• 2 March 2026
  • Market: LPG / NGLs

How tariffs reshaped Asian LPG markets: Trade flows, pricing shifts and the changing feedstock landscape

The Asian LPG market has undergone one of its most significant structural shifts in recent years, driven largely by the US–China trade war and the cascading impact of tariffs on pricing benchmarks and trade flows. What began as a geopolitical dispute has now materially altered shipment patterns, reshaped price relationships and redefined the competitiveness of LPG versus other petrochemical feedstocks across the region.

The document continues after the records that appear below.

-- ==== Sys2Proof/Machine/Sched.lean ====
section
/-! DEFINITION. The scheduler (R200-R222, R279, R292-R294, R564, R565): eligibility, the arbiters' choice, first grants,
strokes, retries and moves. -/
namespace Sys2Proof.Machine

-- the gate list (R208-R215) ------------------------------------------------------------------------------------------------

/-- Base time of the list in operation. -/
def State.operBase (s : State) : Nat := (s.reg .gateOperBaseLo).toNat + (s.reg .gateOperBaseHi).toNat * 2 ^ 32

/-- Spans of a cycle of the list in operation: start, end, whether the gate is open. -/
def State.gateSpans (s : State) (g : Nat) : List (Nat × Nat × Bool) :=
  (gateSpansF (s.reg .gateOperLen).toNat 0 0 (s.reg .gateOperCycle).toNat
    (fun i => (s.reg .gateOperIvl 0 i).toNat) (fun i => (s.reg .gateOperGates 0 i).toNat)).map
    (fun x => (x.1, x.2.1, x.2.2 / 2 ^ g % 2 == 1))

/-- How far before position `p` of the cycle a window that contains it opened, walking back over open spans of this cycle
and the one before; none where the gate is closed at `p`. -/
def openSince (cycle : Nat) (sp : List (Nat × Nat × Bool)) (p : Nat) : Option Nat :=
  let back := (sp.map (fun x => (x.1 + cycle, x.2.1 + cycle, x.2.2))).reverse ++ sp.reverse
  let past := back.dropWhile (fun x => decide (p + cycle < x.1))
  match past.takeWhile (fun x => x.2.2) with
  | [] => none
  | l => if l.length = past.length then none else (l.getLast?).map (fun x => p + cycle - x.1)

/-- The window of a gate that contains an instant: when it opened (R209, R210). A window that was open when the list took
effect opened then. -/
def State.windowAt (s : State) (g t : Nat) : Option Nat :=
  let cycle := (s.reg .gateOperCycle).toNat
  if ¬ s.gate.oper ∨ cycle = 0 ∨ t < s.operBase ∨ t < s.gate.since then none else
  let sp := s.gateSpans g
  let p := (t - s.operBase) % cycle
  if ¬ sp.any (fun x => decide (x.1 ≤ p) && decide (p < x.2.1) && x.2.2) then none
  else match openSince cycle sp p with
    | some d => some (max (t - d) s.gate.since)
    | none => some s.gate.since

/-- The class in which a request is scheduled now (R211, R212, R215): 2 gate-locked, 1 priority, 0 bulk; none where it waits
for an interval. -/
def State.effClass (s : State) (r : Req) : Option Nat :=
  if r.cls ≠ 2 then some r.cls
  else if r.fallen ∨ ¬ s.gated then some 1
  else
    let g := s.gateOf r.f r.n
    if r.started then some (if s.gate.elig.any (fun e => e.g == g && r.bound == some e.opens) then 2 else 1)
    else if ¬ s.gateOpens g then some 1
    else if s.gate.elig.any (fun e => e.g == g) then some 2 else none

/-- LATE at a grant (R212, R213, R215). -/
def State.lateNow (s : State) (r : Req) : Bool :=
  r.late || (r.cls == 2 && (!s.gated || (!r.started && (match r.bound with | some t => decide (t < s.now) | none => true))))

/-- The interval that a request holds from its first grant on. -/
def State.bindStart (s : State) (r : Req) : Req :=
  if r.cls ≠ 2 then r else
  match (if s.gated ∧ ¬ r.fallen then s.gate.elig.find? (fun e => e.g == s.gateOf r.f r.n) else none) with
  | some e => { r with bound := some e.opens }
  | none => { r with fallen := true }

-- engines --------------------------------------------------------------------------------------------------------------------

/-- Lane `n` is in service (R36): neither retired, nor the reserve, nor under test. -/
def State.laneIn (s : State) (n : Nat) : Bool := decide (n < 9) && !s.retired n && s.reserve != some n && !(s.lane n).test

/-- Lane `n` is powered, clocked and at a stroke boundary. -/
def State.laneIdle (s : State) (n : Nat) : Bool := (s.lane n).run.isNone && s.islandUp n && s.clkOk 4

/-- The lane that is to take the reserve role, while the rotation waits for the end of its stroke (R36). -/
def State.leaving (s : State) : Option Nat :=
  match s.reserve with
  | some m =>
    let n := (m + 1) % 9
    if s.sched.rotate ∧ s.sched.laneRetry = [] ∧ (s.lane m).run.isNone ∧ ¬ (s.lane m).test ∧ ¬ (s.lane n).test then some n else none
  | none => none

/-- A free state bank. -/
def Eng.room (x : Eng) : Bool := decide (x.banks.length < 4)

/-- Lanes in service with a free bank, in rising order from `n` upward, wrapping, `n` excluded. -/
def State.lanesAfter (s : State) (n : Nat) : List Nat :=
  ((List.range 8).map (fun i => (n + 1 + i) % 9)).filter (fun m => s.laneIn m && (s.lane m).room)

/-- The pieces of a request at its first grant on lane `n` (R220, R221, R279): its home lanes. -/
def State.pieces (s : State) (d : Bytes) (n : Nat) : List Nat :=
  if dPair d then n :: (s.lanesAfter n).take 1
  else if ¬ dSplits d then [n]
  else
    let others := (List.range 9).filter (fun m => m != n && s.laneIn m && (s.lane m).room)
    let p := min (fld (s.reg .schedCfg) 3 0) (min (1 + others.length) (strokeCount d))
    n :: others.take (p - 1)

-- the persistent counter (R527-R529, R565) --------------------------------------------------------------------------------------

/-- A draw of the function's persistent counter can be made at once, or will never be made. -/
def State.sealReady (s : State) (f : Nat) : Bool :=
  let x := s.fn f
  x.sealDead || (x.sealStarted && decide (x.sealHigh ≤ s.sealH f))

/-- The next value of the counter, none where no draw is made any more (R349, R529). -/
def State.sealNext (s : State) (f : Nat) : Option Nat :=
  let x := s.fn f
  let v := x.sealHigh * 2 ^ 16 + x.sealLow
  if ¬ x.sealStarted ∨ s.sealH f < x.sealHigh ∨ 2 ^ 64 - 1 ≤ v then none else some v

/-- Draw it (R528): the advance is asked for when the low 16 bits reach 0xC000. -/
def State.sealDraw (s : State) (f : Nat) : State :=
  let x := s.fn f
  let s := s.setFn f (if x.sealLow = 0xFFFF then { x with sealLow := 0, sealHigh := x.sealHigh + 1 } else { x with sealLow := x.sealLow + 1 })
  if x.sealLow = 0xC000 then s.sealAdvanceStart f else s

-- readiness ---------------------------------------------------------------------------------------------------------------------

/-- A stroke of a request that is running or waits for a retry. -/
def State.strokesOut (s : State) (id : Nat) : List Nat :=
  let on := fun (x : Eng) => match x.run with | some w => if w.id = id then [w.k] else [] | none => []
  (List.range 9).flatMap (fun n => on (s.lane n)) ++ (List.range 4).flatMap (fun e => on (s.dig e))
    ++ ((s.sched.laneRetry ++ s.sched.digRetry).filter (fun w => w.id == id)).map (·.k)

/-- Next stroke of a started request for engine `n` (R220, R221). -/
def State.nextOn (s : State) (r : Req) (n : Nat) : Option Nat :=
  let out := s.strokesOut r.id
  if dSplits r.d then
    let P := r.home.length
    let i := r.home.findIdx (· == n)
    if P ≤ i ∨ out.any (fun k => k % P == i) then none
    else ((List.range r.strokes).filter (fun k => k % P == i)).find? (fun k => !r.committed.contains k)
  else if r.home.head? ≠ some n ∨ out ≠ [] ∨ r.strokes ≤ r.committed.length then none
  else some r.committed.length

/-- The partner lane of a CCM stroke can take its grant in the same arbitration (R279). -/
def State.pairReady (s : State) (r : Req) (n : Nat) : Bool :=
  match (if r.started then r.home.drop 1 else (s.lanesAfter n).take 1) with
  | m :: _ => s.laneIn m && s.laneIdle m
  | [] => false

/-- A request has a stroke ready for lane `n` (R202, R204, R205). -/
def State.readyLane (s : State) (r : Req) (n : Nat) : Bool :=
  opLane (dOp r.d) && s.fnRuns r.f && s.live
  && (!opCombined (dOp r.d) || (s.digFor []).isSome)
  && (!dPair r.d || s.pairReady r n)
  && (if r.started then r.stage == .running && (s.nextOn r n).isSome
      else r.stage == .ready && s.mayStart r && (s.lane n).room && (dOp r.d != 0x52 || s.sealReady r.f))

/-- A request has a stroke ready for digest engine `e`. -/
def State.readyDig (s : State) (r : Req) (e : Nat) : Bool :=
  opDigest (dOp r.d) && s.fnRuns r.f && s.live && !s.sched.digMove.contains r.id
  && (if r.started then r.stage == .running && (s.nextOn r e).isSome else r.stage == .ready && s.mayStart r && (s.dig e).room)

-- arbitration (R203, R205, R206) ---------------------------------------------------------------------------------------------------

/-- A candidate: class, ring, the request, and the credits that the grant takes. -/
structure Cand where
  cls : Nat
  g : Nat
  id : Nat
  adm : Nat
  cost : Nat := 1
deriving DecidableEq, Repr

/-- Candidates among the requests that `ready` accepts, in the order of admission. -/
def State.cands (s : State) (ready : Req → Bool) : List Cand :=
  sortBy (fun a b => decide (a.adm ≤ b.adm)) ((s.reqs.filter ready).filterMap (fun r => (s.effClass r).map (fun c =>
    ({ cls := c, g := ringG r.f r.n, id := r.id, adm := r.adm, cost := if dPair r.d then 2 else 1 } : Cand))))

/-- WEIGHT of a ring. -/
def State.weight (s : State) (g : Nat) : Nat := fld (s.reg .ringSched (ringF g) (ringN g)) 15 8

/-- Credit of a ring in a class of an arbiter. -/
def State.credit (s : State) (key g : Nat) : Nat := tget (fun _ => 1) s.sched.credit (key * 2048 + g)

/-- Set a ring's credit. -/
def State.setCredit (s : State) (key g v : Nat) : State :=
  { s with sched := { s.sched with credit := tset (fun _ => 1) s.sched.credit (key * 2048 + g) v } }

/-- Every ring's credit in a class is set to WEIGHT. -/
def State.newRound (s : State) (key : Nat) : State :=
  let s : State := { s with sched := { s.sched with began := if s.sched.began.contains key then s.sched.began else key :: s.sched.began } }
  (List.range 1040).foldl (fun s g => if s.credit key g = s.weight g then s else s.setCredit key g (s.weight g)) s

/-- The first of some rings in rising order behind the pointer, the pointer's own ring last. -/
def ringAfter (p : Nat) (gs : List Nat) : Option Nat :=
  let key := fun (g : Nat) => (g + 2080 - p - 1) % 1040
  gs.find? (fun g => gs.all (fun x => decide (key g ≤ key x)))

/-- The ring that a class of an arbiter grants among the eligible ones (R205). The first grant of a class after a block reset finds the
pointer at ring 0 with a new round (R206, its example; DEDUCED, log entry 23). -/
def State.pickRing (s : State) (key : Nat) (gs : List Nat) : State × Option Nat :=
  let p := tget (fun _ => 0) s.sched.ptr key
  let s := if gs = [] ∨ s.sched.began.contains key = true then s else s.newRound key
  if gs.contains p ∧ 0 < s.credit key p then (s, some p)
  else match ringAfter p (gs.filter (fun g => decide (0 < s.credit key g))) with
    | some g => (s, some g)
    | none => if gs = [] then (s, none) else
      let s := s.newRound key
      (s, ringAfter p (gs.filter (fun g => decide (0 < s.credit key g))))

/-- The class of a grant (R203), and whether it is contended. -/
def State.pickClass (s : State) (arb : Nat) (cs : List Cand) : Option (Nat × Bool) :=
  let has := fun (c : Nat) => cs.any (fun x => x.cls == c)
  if has 2 then some (2, false)
  else if has 1 ∧ has 0 then
    let bulk := ((tget (fun _ => []) s.sched.recent arb).filter id).length
    some (if bulk < fld (s.reg .schedCfg) 11 8 then 0 else 1, true)
  else if has 1 then some (1, false)
  else if has 0 then some (0, false)
  else none

/-- One grant of an arbiter: the candidate chosen, with class, credit, pointer and contended grants accounted. A CCM stroke, which takes
two grants (R279), is granted to a ring with one credit left, whose credit is then 0 (DESIGN CHOICE, log entry 13). -/
def State.arbitrate (s : State) (arb : Nat) (cs : List Cand) : State × Option Cand :=
  match s.pickClass arb cs with
  | none => (s, none)
  | some (c, contended) =>
    let key := arb * 3 + c
    match s.pickRing key ((cs.filter (fun x => x.cls == c)).map (·.g)) with
    | (s, none) => (s, none)
    | (s, some g) =>
      match cs.find? (fun x => x.cls == c && x.g == g) with
      | none => (s, none)
      | some x =>
        let s := s.setCredit key g (s.credit key g - x.cost)
        let old := tget (fun _ => []) s.sched.recent arb
        let recent := if contended then (List.replicate x.cost (c == 0) ++ old).take 15 else old
        ({ s with sched := { s.sched with ptr := tset (fun _ => 0) s.sched.ptr key g
                                          recent := tset (fun _ => []) s.sched.recent arb recent } }, some x)

-- grants -------------------------------------------------------------------------------------------------------------------------------

/-- What every first grant does to a request: it starts, its data are read afresh, LATE and its interval are fixed. -/
def State.firstGrant (s : State) (r : Req) (home : List Nat) : State × Req :=
  let late := s.lateNow r
  let r := { (s.bindStart r) with stage := .running, started := true, late := late, rbuf := [], home := home
                                  grantNo := s.nextId }
  ({ (s.setReq r) with nextId := s.nextId + 1 }, r)

/-- A later grant while no gated service is possible makes a gate-locked request LATE (R212). -/
def State.laterGrant (s : State) (r : Req) : State × Req :=
  let r := { r with late := s.lateNow r }
  (s.setReq r, r)

/-- Put a run on a lane, with its digest engine and partner. -/
def State.placeLane (s : State) (n : Nat) (w : Run) : State := s.setLane n { s.lane n with run := some w }

/-- Enter a request in the banks of a lane. -/
def State.bankLane (s : State) (id n : Nat) : State :=
  if (s.lane n).banks.contains id then s else s.setLane n { s.lane n with banks := (s.lane n).banks ++ [id] }

/-- The reserve lane's island is up while any lane has a stroke in progress (R292). -/
def State.wakeReserve (s : State) : State :=
  match s.reserve with
  | some m => s.islWake m
  | none => s

/-- The stroke of a granted request starts on lane `n`. A combined stroke takes a digest engine with it (R201); a transform stroke takes
none, since no stencil has a step that a digest engine runs (DEDUCED, log entry 51). -/
def State.startLane (s : State) (r : Req) (n k : Nat) : State :=
  let dg := if opCombined (dOp r.d) then s.digFor [] else none
  let pr := if dPair r.d then (r.home.drop 1).head? else none
  let s := s.wakeReserve.placeLane n { id := r.id, k := k, digest := dg, pair := pr }
  match pr with
  | some m => s.placeLane m { id := r.id, k := k, src := some [], out := some [], pair := some n }
  | none => s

Drawing on Argus’ market intelligence and data, this analysis breaks down how the region recalibrated in 2025 — and what these changes signal for 2026 and beyond.

China’s import mix shifts

China’s LPG import landscape shifted dramatically following the imposition of tariffs on US origin material in April 2025. US cargoes — once a dominant component of China’s supply—fell by half over July-December 2025, compared with the same period in 2024.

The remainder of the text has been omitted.